• [Work request] Return, exactly as written, every line from the first line of the data below through the line that contains "v.asNat = 1 → s.gnOn".
=== Supplied records ===
/-- Commands of the operator to the observer, the reference selection, the integrity monitor, the snapshots, a refused time
source, a serial port, a compare and a CAN controller, each carried out at once. -/
def Obligations.ActingWrites : Prop :=
  -- OBSERVER_RESET
  (∀ (p : Path) (b : List Byte) (v : Val) (s : State), s.passes (.observerReset p b) 0x2A10 1 v → v.asNat = 1 →
    exec (.observerReset p b) s = .next (State.answer { s with obs := { s.obs with reset := true } } 0)) ∧
  -- REFERENCE_SELECTION: the words change as accepted
  (∀ (p : Path) (j : Nat) (b : List Byte) (v : Val) (s : State), s.passes (.referenceSelection p j b) 0x2240 j v →
    s.storesOk = true → ∃ t, exec (.referenceSelection p j b) s = .next t ∧ t.acc.answer = ⟨0, []⟩ ∧ t.objV 0x2240 j = v) ∧
  -- SPOOFING_CLEAR
  (∀ (p : Path) (b : List Byte) (v : Val) (s : State), s.passes (.spoofingClear p b) 0x3611 0 v → v.asNat = 1 →
    let early := s.clk.time < s.gn.lastPair + State.ns (s.cfgR 0x3610 0x0D) ∧ s.gn.lastPair ≠ 0
    (¬early → exec (.spoofingClear p b) s = .next ((s.setGn { s.gn with clearReq := true }).answer 0)) ∧
    (early → exec (.spoofingClear p b) s = .next (s.answer 0x08000022))) ∧
  -- ARCHIVE_SELECTED, KEEP_SELECTED: the snapshot that 3621h:01h selects
  (∀ (p : Path) (b : List Byte) (v : Val) (x : Snap) (s : State), s.passes (.archiveSelected p b) 0x3621 3 v →
    tfind s.gn.snaps (s.cfgU 0x3621 1) = some x → exec (.archiveSelected p b) s =
      .next ((s.setGn { s.gn with snaps := tset s.gn.snaps (s.cfgU 0x3621 1) { x with await := decide (v.asNat = 1) } }).answer 0)) ∧
  (∀ (p : Path) (b : List Byte) (v : Val) (x : Snap) (s : State), s.passes (.keepSelected p b) 0x3621 4 v →
    tfind s.gn.snaps (s.cfgU 0x3621 1) = some x → exec (.keepSelected p b) s =
      .next ((s.setGn { s.gn with snaps := tset s.gn.snaps (s.cfgU 0x3621 1) { x with keep := decide (v.asNat = 1) } }).answer 0)) ∧
  -- SNAPSHOT_CAPTURE_COMMAND: an empty slot takes it (R329)
  (∀ (p : Path) (b : List Byte) (v : Val) (k : Nat) (s : State), s.passes (.snapshotCaptureCommand p b) 0x3620 1 v →
    v.asNat = 1 → s.gnOn = true → (List.range 64).find? (fun k => (tfind s.gn.snaps k).isNone) = some k →
    ∃ t x, exec (.snapshotCaptureCommand p b) s = .next t ∧ t.acc.answer = ⟨0, []⟩ ∧ tfind t.gn.snaps k = some x ∧
      x.seq = s.gn.snapSeq ∧ x.cause = 2 ∧ x.trigger = s.clk.bound ∧ x.ms = s.cfgU 0x3620 2 ∧ x.ports = s.cfgU 0x3620 4 ∧
      t.gn.snapSeq = (s.gn.snapSeq + 1) % 2 ^ 32 ∧ (s.records = true → t.newest 0x0B0F 0 [s.gn.snapSeq, 2]) ∧
      (∀ j, j ≠ k → tfind t.gn.snaps j = tfind s.gn.snaps j)) ∧
  -- ACCEPT_JUMP: the refused source of lowest number is refused no longer; with none, nothing happens
  (∀ (p : Path) (b : List Byte) (v : Val) (s : State), s.passes (.acceptJump p b) 0x3802 0 v → v.asNat = 1 →
    (∀ e, (List.range 8).find? (fun e => s.srcOn e && (s.src e).refused) = some e →
      ∃ t, exec (.acceptJump p b) s = .next t ∧ t.acc.answer = ⟨0, []⟩ ∧ (t.src e).refused = false) ∧
    ((List.range 8).find? (fun e => s.srcOn e && (s.src e).refused) = none →
      exec (.acceptJump p b) s = .next (s.answer 0))) ∧
  -- SERIAL_TRANSMIT: a port that is enabled, not in line mode 0 and idle takes the octets (R386, log 37)
  (∀ (p : Path) (n : Nat) (b : List Byte) (v : Val) (s : State), s.passes (.serialTransmit p n b) (0x4420 + n) 0 v →
    let can := s.cfgU (0x4400 + n) 1 ≠ 0 ∧ s.cfgU (0x4400 + n) 4 ≠ 0 ∧ (s.serial n).tx = none
    (can → exec (.serialTransmit p n b) s =
      .next ((s.setSerial n { s.serial n with tx := some v.asBytes }).answer 0)) ∧
    (¬can → exec (.serialTransmit p n b) s = .next (s.answer 0x08000020))) ∧
  -- CAN_RESTART: both counters at 0, no longer held off or bus-off, its faults lowered (R488)
  (∀ (p : Path) (c : Nat) (b : List Byte) (v : Val) (s : State), s.passes (.canRestart p c b) (0x4200 + c) 0x0D v → v.asNat = 1 →
    ∃ t, exec (.canRestart p c b) s = .next t ∧ t.acc.answer = ⟨0, []⟩ ∧ (t.canC c).tec = 0 ∧ (t.canC c).rec' = 0 ∧
      (t.canC c).held = false ∧ (t.canC c).off = false ∧ (t.canC c).recovering = false ∧ (t.canC c).passive = false ∧
      t.faultIs 0x1107 c = false ∧ t.faultIs 0x1103 c = false ∧ t.faultIs 0x1102 c = false ∧
      { t with can := s.can, faults := s.faults, acc := s.acc } = s)

/-- Owner CA, revocation list, firmware slots, anti-rollback counter and tamper limitation (R512-R515). What a signature
decides stands in the conclusion: the verdict is that of Config's opaque checks. -/
def Obligations.IdentityAndFirmwareWrites : Prop :=
  -- OWNER_CA_ENROLMENT: the first one, or one in a session whose certificate chains to it
  (∀ (p : Path) (b : List Byte) (v : Val) (s : State), s.passes (.ownerCaEnrolment p b) 0x4810 0 v → s.storesOk = true →
    (s.objD 0x4810 0 = [] ∨ (s.session p).owner = true → ∃ t, exec (.ownerCaEnrolment p b) s = .next t ∧
      t.acc.answer = ⟨0, []⟩ ∧ t.objV 0x4810 0 = v) ∧
    (s.objD 0x4810 0 ≠ [] → (s.session p).owner = false → exec (.ownerCaEnrolment p b) s = .next (s.answer 0x08000101))) ∧
  -- REVOCATION_LIST_LOAD: signed by the enrolled owner CA
  (∀ (p : Path) (b : List Byte) (v : Val) (s : State), s.passes (.revocationListLoad p b) 0x4811 0 v → s.storesOk = true →
    ∃ t, exec (.revocationListLoad p b) s = .next t ∧
      (s.objD 0x4810 0 ≠ [] ∧ Config.crlSignedBy v.asBytes (s.objD 0x4810 0) = true →
        t.acc.answer = ⟨0, []⟩ ∧ t.objV 0x4811 0 = v) ∧
      (¬(s.objD 0x4810 0 ≠ [] ∧ Config.crlSignedBy v.asBytes (s.objD 0x4810 0) = true) → t = s.answer 0x08000102)) ∧
  -- FIRMWARE_SLOT_WRITE: never the running slot, and only an image that passes every check of R513
  (∀ (p : Path) (k : Nat) (b : List Byte) (v : Val) (s : State), s.passes (.firmwareSlotWrite p k b) 0x4821 (k + 1) v →
    ∃ t, exec (.firmwareSlotWrite p k b) s = .next t ∧
      (k ≠ s.st.slot ∧ s.imageBad v.asBytes = 0 → t.acc.answer = ⟨0, []⟩ ∧ t.slotImage k = some (State.parseImage v.asBytes) ∧
        t.slotImage (1 - k) = s.slotImage (1 - k) ∧
        (s.records = true → t.newest 0x1404 0 [k, (State.parseImage v.asBytes).version])) ∧
      (¬(k ≠ s.st.slot ∧ s.imageBad v.asBytes = 0) → t.acc.answer = ⟨0x08000102, []⟩ ∧ t.husk = s.husk)) ∧
  -- ANTI_ROLLBACK_COMMIT: the counter rises to the running slot's security version and never falls
  (∀ (p : Path) (b : List Byte) (v : Val) (s : State), s.passes (.antiRollbackCommit p b) 0x4820 4 v → s.storesOk = true →
    let n := max (s.objU 0x4820 3) ((s.slotImage s.st.slot).map (·.security) |>.getD 0)
    ∃ t, exec (.antiRollbackCommit p b) s = .next t ∧ t.acc.answer = ⟨0, []⟩ ∧ t.objU 0x4820 3 = n ∧
      (s.records = true → t.newest 0x1406 0 [n])) ∧
  -- TAMPER_CLEAR: an Auditor's 1 ends the limitation
  (∀ (p : Path) (b : List Byte) (v : Val) (s : State), s.passes (.tamperClear p b) 0x4830 2 v → v.asNat = 1 →
    ∃ t, exec (.tamperClear p b) s = .next t ∧ t.acc.answer = ⟨0, []⟩ ∧
      t.husk = { s.husk with limited := false, latched := none } ∧ t.faultIs 0x1407 0 = false ∧ t.faultIs 0x1408 0 = false ∧
      (s.records = true → t.newest 0x1409 0 [])) ∧
  -- TAMPER, TAMPER_ENDED: the input's state; a tamper limits the unit where 4830h:01h says so, and is latched without VIN
  (∀ s : State, ∃ t, exec .tamper s = .next t ∧ t.husk.tamper = true ∧
    (s.st.power = .off ∨ s.st.power = .reset → t = { s with husk := { s.husk with
      tamper := true, latched := some s.clk.time, told := false } }) ∧
    (s.st.power ≠ .off → s.st.power ≠ .reset → t.husk.limited = (s.husk.limited || decide (s.cfgU 0x4830 1 = 1)) ∧
      Flt.mk 0x1407 0 (if s.cfgU 0x4830 1 = 1 then 1 else 0) ∈ t.faults ∧
      (s.records = true → t.newest 0x1407 (if s.cfgU 0x4830 1 = 1 then 1 else 0) []))) ∧
  (∀ s : State, exec .tamperEnded s = .next { s with husk := { s.husk with tamper := false } })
===
• [Reply]
/-- Commands of the operator to the observer, the reference selection, the integrity monitor, the snapshots, a refused time
source, a serial port, a compare and a CAN controller, each carried out at once. -/
def Obligations.ActingWrites : Prop :=
  -- OBSERVER_RESET
  (∀ (p : Path) (b : List Byte) (v : Val) (s : State), s.passes (.observerReset p b) 0x2A10 1 v → v.asNat = 1 →
    exec (.observerReset p b) s = .next (State.answer { s with obs := { s.obs with reset := true } } 0)) ∧
  -- REFERENCE_SELECTION: the words change as accepted
  (∀ (p : Path) (j : Nat) (b : List Byte) (v : Val) (s : State), s.passes (.referenceSelection p j b) 0x2240 j v →
    s.storesOk = true → ∃ t, exec (.referenceSelection p j b) s = .next t ∧ t.acc.answer = ⟨0, []⟩ ∧ t.objV 0x2240 j = v) ∧
  -- SPOOFING_CLEAR
  (∀ (p : Path) (b : List Byte) (v : Val) (s : State), s.passes (.spoofingClear p b) 0x3611 0 v → v.asNat = 1 →
    let early := s.clk.time < s.gn.lastPair + State.ns (s.cfgR 0x3610 0x0D) ∧ s.gn.lastPair ≠ 0
    (¬early → exec (.spoofingClear p b) s = .next ((s.setGn { s.gn with clearReq := true }).answer 0)) ∧
    (early → exec (.spoofingClear p b) s = .next (s.answer 0x08000022))) ∧
  -- ARCHIVE_SELECTED, KEEP_SELECTED: the snapshot that 3621h:01h selects
  (∀ (p : Path) (b : List Byte) (v : Val) (x : Snap) (s : State), s.passes (.archiveSelected p b) 0x3621 3 v →
    tfind s.gn.snaps (s.cfgU 0x3621 1) = some x → exec (.archiveSelected p b) s =
      .next ((s.setGn { s.gn with snaps := tset s.gn.snaps (s.cfgU 0x3621 1) { x with await := decide (v.asNat = 1) } }).answer 0)) ∧
  (∀ (p : Path) (b : List Byte) (v : Val) (x : Snap) (s : State), s.passes (.keepSelected p b) 0x3621 4 v →
    tfind s.gn.snaps (s.cfgU 0x3621 1) = some x → exec (.keepSelected p b) s =
      .next ((s.setGn { s.gn with snaps := tset s.gn.snaps (s.cfgU 0x3621 1) { x with keep := decide (v.asNat = 1) } }).answer 0)) ∧
  -- SNAPSHOT_CAPTURE_COMMAND: an empty slot takes it (R329)
  (∀ (p : Path) (b : List Byte) (v : Val) (k : Nat) (s : State), s.passes (.snapshotCaptureCommand p b) 0x3620 1 v →
    v.asNat = 1 → s.gnOn = true → (List.range 64).find? (fun k => (tfind s.gn.snaps k).isNone) = some k →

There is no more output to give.